INSTRUCTIONS TO FOLLOW -
Take the entries below and print only the lines from the one with "stashCtrl | stashStatus" through the one with "0x00 + 0x20", exactly as they stand, both ends included.

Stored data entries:
########

-- ==== Sys2Proof/Machine/Registers.lean ====
section
/-! DEFINITION. The register map (R9, R10, R12, R179 and the register descriptions of chapters 1 to 16):
names, addresses, reset domains, which bits software writes, and the bank that holds those bits. Reading a
register with all its fields stands in Machine/RegisterRead.lean, writing with the refusal rules in
Machine/RegisterWrite.lean. -/

namespace Sys2Proof.Machine

/-- Every register of the module. Indexes are the instances and elements of R179. -/
inductive Reg where
  | moduleId | serial | dieStatus | reasonLo | reasonHi | pairing | features | resetCtrl | hangCtrl
  | noticeCtrl | noticeAddr (i : Nat) | bootStatus
  | cmdStatus | cmdDiscards | cmdCtrl
  | jnlAccepted | jnlCompleted | jnlStatus
  | secStatus | secAlarmMap | secAuthFail | secRollback
  | pwrStatus | pwrCapModule | pwrThermal | pwrFeeds | pwrCapDie (d : Nat)
  | ftNow | ftStatus | ftCtrl | ftEpoch
  | ttCtrl | ttStatus
  | netChip | netGeometry | netPartition | netAxis | netRouteCtrl | netThrottle | netStreamCtrl
  | netBridge (d : Nat) | netSqBase (q : Nat) | netSqCtrl (q : Nat) | netSqPtr (q : Nat)
  | cringBase (n : Nat) | cringCtrl (n : Nat) | cringPtr (n : Nat) | destEntry (c : Nat)
  | portStatus (n : Nat) | portLaneMap (n : Nat) | portJig (n : Nat) | portPeer (n : Nat)
  | portAdmit (n : Nat) | portFec (n : Nat) | portDiscard (n : Nat)
  | ethStatus (n : Nat) | ethRdma (n : Nat)
  | speasStatus (i : Nat)
  | memMap | memDrwCarve | memPoisonLog | memErrCount | memCalCtrl | memCalStatus | memScrubCtrl
  | cdId (d : Nat)
  | clStatus (c : Nat) | clSqState (c : Nat)
  | coreStatus (c : Nat) | coreTiles (c : Nat) | coreNumFlags (c : Nat) | coreRemap (c : Nat)
  | coreSqState (c : Nat)
  | wringBase (c j : Nat) | wringCtrl (c j : Nat) | wringPtr (c j : Nat)
  | engStatus (e : Nat)
  | sqCtrl | sqStoreBase | sqStoreLimit | sqStatus | sqSealCtrl | sqSealStatus | sqDigestCtrl
  | sqDigestStatus | sqDigestGroup (i : Nat)
  | stashInlayLimit | stashSpillBase | stashSpillLimit | stashReserve | stashCtrl | stashStatus
  | stashUse | veneerBase (v : Nat) | veneerSize | retainCtrl | retainStatus | inputBase (i : Nat)
  | twinStatus | twinMirrorSize | twinMirrorBase (v : Nat)
  | ckptCtrl | ckptStatus | ckptCount | ckptTarget (i : Nat)
  | trcCtrl | trcRing (k : Nat)
  | cntSnapDir (i : Nat) | cntValue (i : Nat)
deriving DecidableEq, Repr

/-- First address of a register block (R179). -/
def blockBase (b : Nat) : Nat := registerBase + b * 0x1000000

/-- Address of a register (R179 and the header table of each register). -/
def Reg.addr : Reg → Nat
  | .moduleId => blockBase 0x00 | .serial => blockBase 0x00 + 0x08 | .dieStatus => blockBase 0x00 + 0x10
  | .reasonLo => blockBase 0x00 + 0x18 | .reasonHi => blockBase 0x00 + 0x20
  | .pairing => blockBase 0x00 + 0x28 | .features => blockBase 0x00 + 0x30
  | .resetCtrl => blockBase 0x00 + 0x40 | .hangCtrl => blockBase 0x00 + 0x48
  | .noticeCtrl => blockBase 0x00 + 0x50 | .noticeAddr i => blockBase 0x00 + 0x58 + 8 * i
  | .bootStatus => blockBase 0x00 + 0x68
  | .cmdStatus => blockBase 0x01 | .cmdDiscards => blockBase 0x01 + 0x08 | .cmdCtrl => blockBase 0x01 + 0x10
  | .jnlAccepted => blockBase 0x02 | .jnlCompleted => blockBase 0x02 + 0x08
  | .jnlStatus => blockBase 0x02 + 0x10
  | .secStatus => blockBase 0x03 | .secAlarmMap => blockBase 0x03 + 0x08
  | .secAuthFail => blockBase 0x03 + 0x10 | .secRollback => blockBase 0x03 + 0x18
  | .pwrStatus => blockBase 0x04 | .pwrCapModule => blockBase 0x04 + 0x08
  | .pwrThermal => blockBase 0x04 + 0x10 | .pwrFeeds => blockBase 0x04 + 0x18
  | .pwrCapDie d => blockBase 0x04 + 0x100 + 8 * d
  | .ftNow => blockBase 0x05 | .ftStatus => blockBase 0x05 + 0x08 | .ftCtrl => blockBase 0x05 + 0x10
  | .ftEpoch => blockBase 0x05 + 0x18
  | .ttCtrl => blockBase 0x06 | .ttStatus => blockBase 0x06 + 0x08
  | .netChip => blockBase 0x07 | .netGeometry => blockBase 0x07 + 0x08
  | .netPartition => blockBase 0x07 + 0x10 | .netAxis => blockBase 0x07 + 0x18
  | .netRouteCtrl => blockBase 0x07 + 0x20 | .netThrottle => blockBase 0x07 + 0x28
  | .netStreamCtrl => blockBase 0x07 + 0x30 | .netBridge d => blockBase 0x07 + 0x100 + 8 * d
  | .netSqBase q => blockBase 0x07 + 0x1000 + 0x20 * q
  | .netSqCtrl q => blockBase 0x07 + 0x1008 + 0x20 * q
  | .netSqPtr q => blockBase 0x07 + 0x1010 + 0x20 * q
  | .cringBase n => blockBase 0x07 + 0x100000 + 0x20 * n
  | .cringCtrl n => blockBase 0x07 + 0x100008 + 0x20 * n
  | .cringPtr n => blockBase 0x07 + 0x100010 + 0x20 * n
  | .destEntry c => blockBase 0x07 + 0x400000 + 8 * c
  | .portStatus n => blockBase 0x08 + 0x100000 * n
  | .portLaneMap n => blockBase 0x08 + 0x100000 * n + 0x08
  | .portJig n => blockBase 0x08 + 0x100000 * n + 0x10
  | .portPeer n => blockBase 0x08 + 0x100000 * n + 0x18
  | .portAdmit n => blockBase 0x08 + 0x100000 * n + 0x20
  | .portFec n => blockBase 0x08 + 0x100000 * n + 0x28
  | .portDiscard n => blockBase 0x08 + 0x100000 * n + 0x30
  | .ethStatus n => blockBase 0x09 + 0x100000 * n
  | .ethRdma n => blockBase 0x09 + 0x100000 * n + 0x08
  | .speasStatus i => blockBase 0x0A + 0x100000 * i
  | .memMap => blockBase 0x0B | .memDrwCarve => blockBase 0x0B + 0x08
  | .memPoisonLog => blockBase 0x0B + 0x10 | .memErrCount => blockBase 0x0B + 0x18
  | .memCalCtrl => blockBase 0x0B + 0x20 | .memCalStatus => blockBase 0x0B + 0x28
  | .memScrubCtrl => blockBase 0x0B + 0x30
  | .cdId d => blockBase 0x0E + 0x10000 * d
  | .clStatus c => blockBase 0x0F + 0x1000 * c | .clSqState c => blockBase 0x0F + 0x1000 * c + 0x08
  | .coreStatus c => blockBase 0x10 + 0x2000 * c | .coreTiles c => blockBase 0x10 + 0x2000 * c + 0x08
  | .coreNumFlags c => blockBase 0x10 + 0x2000 * c + 0x10
  | .coreRemap c => blockBase 0x10 + 0x2000 * c + 0x18
  | .coreSqState c => blockBase 0x10 + 0x2000 * c + 0x20
  | .wringBase c j => blockBase 0x10 + 0x2000 * c + 0x1000 + 0x20 * j
  | .wringCtrl c j => blockBase 0x10 + 0x2000 * c + 0x1008 + 0x20 * j
  | .wringPtr c j => blockBase 0x10 + 0x2000 * c + 0x1010 + 0x20 * j
  | .engStatus e => blockBase 0x11 + 0x1000 * e
  | .sqCtrl => blockBase 0x12 | .sqStoreBase => blockBase 0x12 + 0x08
  | .sqStoreLimit => blockBase 0x12 + 0x10 | .sqStatus => blockBase 0x12 + 0x18
  | .sqSealCtrl => blockBase 0x12 + 0x20 | .sqSealStatus => blockBase 0x12 + 0x28
  | .sqDigestCtrl => blockBase 0x12 + 0x30 | .sqDigestStatus => blockBase 0x12 + 0x38
  | .sqDigestGroup i => blockBase 0x12 + 0x40 + 8 * i
  | .stashInlayLimit => blockBase 0x13 | .stashSpillBase => blockBase 0x13 + 0x08
  | .stashSpillLimit => blockBase 0x13 + 0x10 | .stashReserve => blockBase 0x13 + 0x18
  | .stashCtrl => blockBase 0x13 + 0x20 | .stashStatus => blockBase 0x13 + 0x28
  | .stashUse => blockBase 0x13 + 0x30 | .veneerBase v => blockBase 0x13 + 0x40 + 8 * v
  | .veneerSize => blockBase 0x13 + 0x58 | .retainCtrl => blockBase 0x13 + 0x60
  | .retainStatus => blockBase 0x13 + 0x68 | .inputBase i => blockBase 0x13 + 0x70 + 8 * i
  | .twinStatus => blockBase 0x14 | .twinMirrorSize => blockBase 0x14 + 0x08
  | .twinMirrorBase v => blockBase 0x14 + 0x10 + 8 * v
  | .ckptCtrl => blockBase 0x15 | .ckptStatus => blockBase 0x15 + 0x08
  | .ckptCount => blockBase 0x15 + 0x10 | .ckptTarget i => blockBase 0x15 + 0x100 + 8 * i
  | .trcCtrl => blockBase 0x16 | .trcRing k => blockBase 0x16 + 0x10000 + 8 * k
  | .cntSnapDir i => blockBase 0x17 + 8 * i | .cntValue i => blockBase 0x17 + 0x10000 + 8 * i

/-- A register of an array of `n`, `stride` bytes apart from offset `lo`, at offset `o`. -/
def arrayAt (o lo stride n : Nat) (f : Nat → Reg) : Option Reg :=
  if lo ≤ o ∧ (o - lo) % stride = 0 ∧ (o - lo) / stride < n then some (f ((o - lo) / stride)) else none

########

OUTPUT BELOW -
  | stashInlayLimit | stashSpillBase | stashSpillLimit | stashReserve | stashCtrl | stashStatus
  | stashUse | veneerBase (v : Nat) | veneerSize | retainCtrl | retainStatus | inputBase (i : Nat)
  | twinStatus | twinMirrorSize | twinMirrorBase (v : Nat)
  | ckptCtrl | ckptStatus | ckptCount | ckptTarget (i : Nat)
  | trcCtrl | trcRing (k : Nat)
  | cntSnapDir (i : Nat) | cntValue (i : Nat)
deriving DecidableEq, Repr

/-- First address of a register block (R179). -/
def blockBase (b : Nat) : Nat := registerBase + b * 0x1000000

/-- Address of a register (R179 and the header table of each register). -/
def Reg.addr : Reg → Nat
  | .moduleId => blockBase 0x00 | .serial => blockBase 0x00 + 0x08 | .dieStatus => blockBase 0x00 + 0x10
  | .reasonLo => blockBase 0x00 + 0x18 | .reasonHi => blockBase 0x00 + 0x20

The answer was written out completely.